2012 was a year of mistakes. I auditioned for improv. I declared myself too good for Toads. I said I liked girls. I ran out of a naked party after realizing that it was a naked party. And in a stereotypical extracurricular frenzy, I wanted to write. I stepped into the Yale Daily News with the passion that only a first year could muster and wrote a piece bemoaning how cultural centers divided the community — “The cultural center conundrum,” published on Nov. 8, 2012.

It was bad. Puzzling metaphors, shoddy writing and remarkable naivete (even for a first year) combined to make one inflammatory mess. Within four months of stepping onto campus, I had made unintentional enemies with people who knew me only by name. By the end of that fall, I could monologue Tyra Banks’ “Be Quiet” rant from memory. I never entered 202 York again.

Over the next two years, I criticized myself for not stepping into cultural centers more often. As a result of my editorial, I never felt comfortable occupying the very spaces I had defiled as an aspiring columnist. Even as my friends invited me to events overflowing with samosas or mochi, I felt like a pariah.

As an upper-level student, I finally bit the bullet. I attended events hosted by the cultural centers. I confronted the roots of my self-hatred as a queer Asian-American. I watched documentaries about issues I had never considered before. I made friends who looked like me, felt like me and understood me.

My senior year was that of a fractured Yale. It was 2015, the year of Erika Christakis’ “look away” email regarding offensive Halloween costumes. The movement to rename Calhoun College was charged with momentum. Sigma Alpha Epsilon had just been accused of hosting a “white girls only” party. The importance of cultural centers, during all of this, became crystal clear. Without hesitation, they opened their doors as spaces to listen, reflect, rant and grieve. Silenced voices were finally given room to speak. It was there that I engaged in profound conversations about institutional racism and privilege, never feeling endangered in those intimate spaces.

Four years later, I am a medical student at a school that lacks the infrastructure necessary to make its minority students feel safe or welcome. In my first med school seminar, I was the only person of color in the room. I have been called a f***** by patients and once had a physician tell me to “just turn down the gay.” My peers argued that it was both “extreme and unnecessary” to include trans health as a mandatory part of our curriculum. There was an astounding absence of institutional support to protect people of color and queer people. During my first year, I often felt alone and scared of being outspoken in a marginalized body. I had never felt this at Yale, knowing that support was embedded in the systems around me.

Coming face-to-face with an environment unprepared for its incoming diversity helped me realize how much I took spaces like cultural centers for granted. The safety and community that they fostered did not exist without thoughtful allocation of staff, finances and time.

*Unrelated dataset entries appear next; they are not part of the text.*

-- ==== Sys2Proof/Laws/Engine.lean ====
section
/-! SUPPORT. The bodies of SEND, BEGIN, END, TRANSACT: every way each can end (spec/41_engine.md R112 to R129), and the
admission of a command (R111). -/

namespace Sys2Proof.Machine

/-- A command that answers a next state was admitted: no command was running and the phase accepts it (R111, R131). -/
theorem acceptIn_next {phases : List Phase} {s t : State} {run : Host.Outcome State Fault Refusal}
    (h : acceptIn phases s run = .next t) : s.hung = none ∧ s.phase ∈ phases ∧ run = .next t := by
  unfold acceptIn at h
  split at h
  · cases h
  · rename_i hs
    split at h
    · exact ⟨by simpa [State.stuck] using hs, by assumption, h⟩
    · cases h

/-- An admitted command runs. -/
theorem acceptIn_of {phases : List Phase} {s : State} (run : Host.Outcome State Fault Refusal)
    (hh : s.hung = none) (hp : s.phase ∈ phases) : acceptIn phases s run = run := by
  simp [acceptIn, not_stuck hh, hp]

theorem mem_anyPhase (p : Phase) : p ∈ anyPhase := by cases p <;> decide

theorem require_next {c : Bool} {why : Refusal} {run : Host.Outcome State Fault Refusal} {t : State}
    (h : require c why run = .next t) : c = true ∧ run = .next t := by
  unfold require at h
  split at h
  · exact ⟨by assumption, h⟩
  · cases h

@[simp] theorem require_true (why : Refusal) (run : Host.Outcome State Fault Refusal) :
    require true why run = run := rfl

@[simp] theorem require_false (why : Refusal) (run : Host.Outcome State Fault Refusal) :
    require false why run = .refused why := rfl

/-- The environment's `k`-th coming move. -/
def moveAt (s : State) (k : Nat) : EnvMove := s.env.getD k {}

theorem nextMove_moveAt (s : State) : nextMove s = moveAt s 0 := nextMove_eq s

@[simp] theorem moveAt_tail (l : List EnvMove) (k : Nat) : l.tail.getD k {} = l.getD (k + 1) {} := by
  cases l <;> simp

/-- SEND on a channel that drains (R116). -/
theorem sendBody_returns (s : State) (hh : s.hung = none) (h : (moveAt s 1).flushReturns = true) :
    sendBody s = { s with
      phase := .sending, dir := !s.params.dirTxLevel
      desc := { s.desc with cksum := s.desc.checksum }
      ch := { cfg := s.ch.cfg, rx := s.ch.rx ++ (moveAt s 0).arrive ++ (moveAt s 1).arrive, tx := [] }
      env := s.env.tail.tail
      events := s.events ++ [.dir s.params.dirTxLevel, .tx s.desc.packet, .flush, .dir (!s.params.dirTxLevel)] } := by
  have h' : (nextMove (chWrite s.desc.packet (writeChecksum (dirSet s.params.dirTxLevel
      { s with phase := .sending })))).flushReturns = true := by
    rw [nextMove_eq]; simpa [moveAt] using h
  unfold sendBody
  simp only [chFlush_returns _ h']
  simp [releaseLine, State.stuck, hh, dirSet, emit, moveAt, nextMove_eq]

/-- SEND on a channel that never drains (R208). -/
theorem sendBody_never (s : State) (h : (moveAt s 1).flushReturns = false) :
    sendBody s = { s with
      phase := .sending, dir := s.params.dirTxLevel, hung := some .flush
      desc := { s.desc with cksum := s.desc.checksum }
      ch := { cfg := s.ch.cfg, rx := s.ch.rx ++ (moveAt s 0).arrive ++ (moveAt s 1).arrive
              tx := s.ch.tx ++ s.desc.packet }
      env := s.env.tail.tail
      events := s.events ++ [.dir s.params.dirTxLevel, .tx s.desc.packet] } := by
  have h' : (nextMove (chWrite s.desc.packet (writeChecksum (dirSet s.params.dirTxLevel
      { s with phase := .sending })))).flushReturns = false := by
    rw [nextMove_eq]; simpa [moveAt] using h
  unfold sendBody
  simp only [chFlush_never _ h']
  simp [releaseLine, State.stuck, moveAt, nextMove_eq]

/-- BEGIN on a disabled bus (R113). -/
theorem beginBody_disabled (s : State) (h : s.busEn = false) : beginBody s = (Flag.fail, s) := by
  simp [beginBody, h]

/-- BEGIN whose `PROTO_CFG` is applied (R112). -/
theorem beginBody_applied (s : State) (hb : s.busEn = true) (h : (moveAt s 2).configureOk = true) :
    beginBody s = (Flag.ok, { s with
      phase := .reserved, savedCfg := s.ch.cfg, savedValid := true
      ch := { cfg := Config.protoCfg s.params, rx := (moveAt s 1).arrive ++ (moveAt s 2).arrive, tx := s.ch.tx }
      env := s.env.tail.tail.tail
      events := s.events ++ [.drain, .cfgGet s.ch.cfg, .cfgSet (Config.protoCfg s.params) true] }) := by
  have h' : (nextMove { (chGetConfig (chDrain s)).2 with
      savedCfg := (chGetConfig (chDrain s)).1, savedValid := true }).configureOk = true := by
    rw [nextMove_eq]; simpa [moveAt] using h
  unfold beginBody
  simp only [hb, if_true, chConfigure_fst, h', chConfigure_ok _ _ h']
  simp [moveAt, nextMove_eq, hb]

/-- BEGIN whose `PROTO_CFG` is not applied (R114): the state after the failed call, restored. -/
theorem beginBody_failed (s : State) (hb : s.busEn = true) (h : (moveAt s 2).configureOk = false) :
    beginBody s = (Flag.comInternal, { s with
      savedCfg := s.ch.cfg, savedValid := false
      ch := { cfg := if (moveAt s 3).configureOk then s.ch.cfg else Config.cfgAfterFailedConfigure (s.free + 1)
              rx := (moveAt s 1).arrive ++ (moveAt s 2).arrive ++ (moveAt s 3).arrive, tx := s.ch.tx }
      env := s.env.tail.tail.tail.tail
      free := if (moveAt s 3).configureOk then s.free + 1 else s.free + 2
      events := s.events ++ [.drain, .cfgGet s.ch.cfg, .cfgSet (Config.protoCfg s.params) false,
        .cfgSet s.ch.cfg (moveAt s 3).configureOk] }) := by
  have h' : (nextMove { (chGetConfig (chDrain s)).2 with
      savedCfg := (chGetConfig (chDrain s)).1, savedValid := true }).configureOk = false := by
    rw [nextMove_eq]; simpa [moveAt] using h
  unfold beginBody
  simp only [hb, if_true, chConfigure_fst, h', chConfigure_failed _ _ h']
  unfold chConfigure
  cases h3 : (moveAt s 3).configureOk <;> simp [moveAt] at h3 <;> simp [moveAt, nextMove_eq, h3, emit, hb]

/-- END with a saved configuration that is applied (R127). -/
theorem endBody_restored (s : State) (hv : s.savedValid = true) (h : (moveAt s 0).configureOk = true) :
    endBody s = { s with
      savedValid := false, phase := .idle
      ch := { cfg := s.savedCfg, rx := s.ch.rx ++ (moveAt s 0).arrive, tx := s.ch.tx }
      env := s.env.tail, events := s.events ++ [.cfgSet s.savedCfg true] } := by
  have h' : (nextMove s).configureOk = true := by rw [nextMove_eq]; exact h
  simp [endBody, hv, chConfigure_ok _ _ h', nextMove_moveAt]

/-- END with a saved configuration that is not applied (R160). -/
theorem endBody_unrestored (s : State) (hv : s.savedValid = true) (h : (moveAt s 0).configureOk = false) :
    endBody s = { s with
      savedValid := false, phase := .idle
      ch := { cfg := Config.cfgAfterFailedConfigure s.free, rx := s.ch.rx ++ (moveAt s 0).arrive, tx := s.ch.tx }
      free := s.free + 1
      env := s.env.tail, events := s.events ++ [.cfgSet s.savedCfg false] } := by
  have h' : (nextMove s).configureOk = false := by rw [nextMove_eq]; exact h
  simp [endBody, hv, chConfigure_failed _ _ h', nextMove_moveAt]

/-- END with nothing saved (R127). -/
theorem endBody_nothing (s : State) (hv : s.savedValid = false) : endBody s = { s with phase := .idle } := by
  simp [endBody, hv]

/-- TRANSACT's early exit (R129). -/
theorem transactBody_exit (n : Nat) (s : State) (h : (beginBody s).1 ≠ Flag.ok) :
    transactBody n s = setStatus (beginBody s).1 (beginBody s).2 := by
  simp [transactBody, h]

/-- TRANSACT in sequence (R129). -/
theorem transactBody_sequence (n : Nat) (s : State) (hb : (beginBody s).1 = Flag.ok)
    (hs : (sendBody (beginBody s).2).hung = none)
    (hr : (receiveBody n (sendBody (beginBody s).2)).hung = none) :
    transactBody n s = endBody (receiveBody n (sendBody (beginBody s).2)) := by
  simp [transactBody, hb, not_stuck hs, not_stuck hr]

end Sys2Proof.Machine
end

Throughout my time at Yale, I worked to correct the mistakes I had made in 2012. I came out as unapologetically gay. Woads became a hallowed tradition. I took ENGL 120 and “Daily Themes,” classes that molded me into a more thoughtful, balanced writer.

So it is about time that I corrected this one too: There is no cultural center conundrum. Cultural centers allow for a more unified Yale. They make us feel welcome where we might otherwise feel ostracized. They teach lessons and foster discussions that are absent from Yale’s curriculum. They provide students the space to build solidarity, resilience and community.

I still make mistakes, but Yale was a place that shaped me into who I am today. All of these experiences opened my eyes to the importance of inclusion, leading me to work with my medical school to develop workshops discussing unconscious biases and the intersectionality of race and sexuality. I want my community, and my future communities, to provide my peers the resources that the cultural centers provided me. They’re making strides. And hopefully, so am I.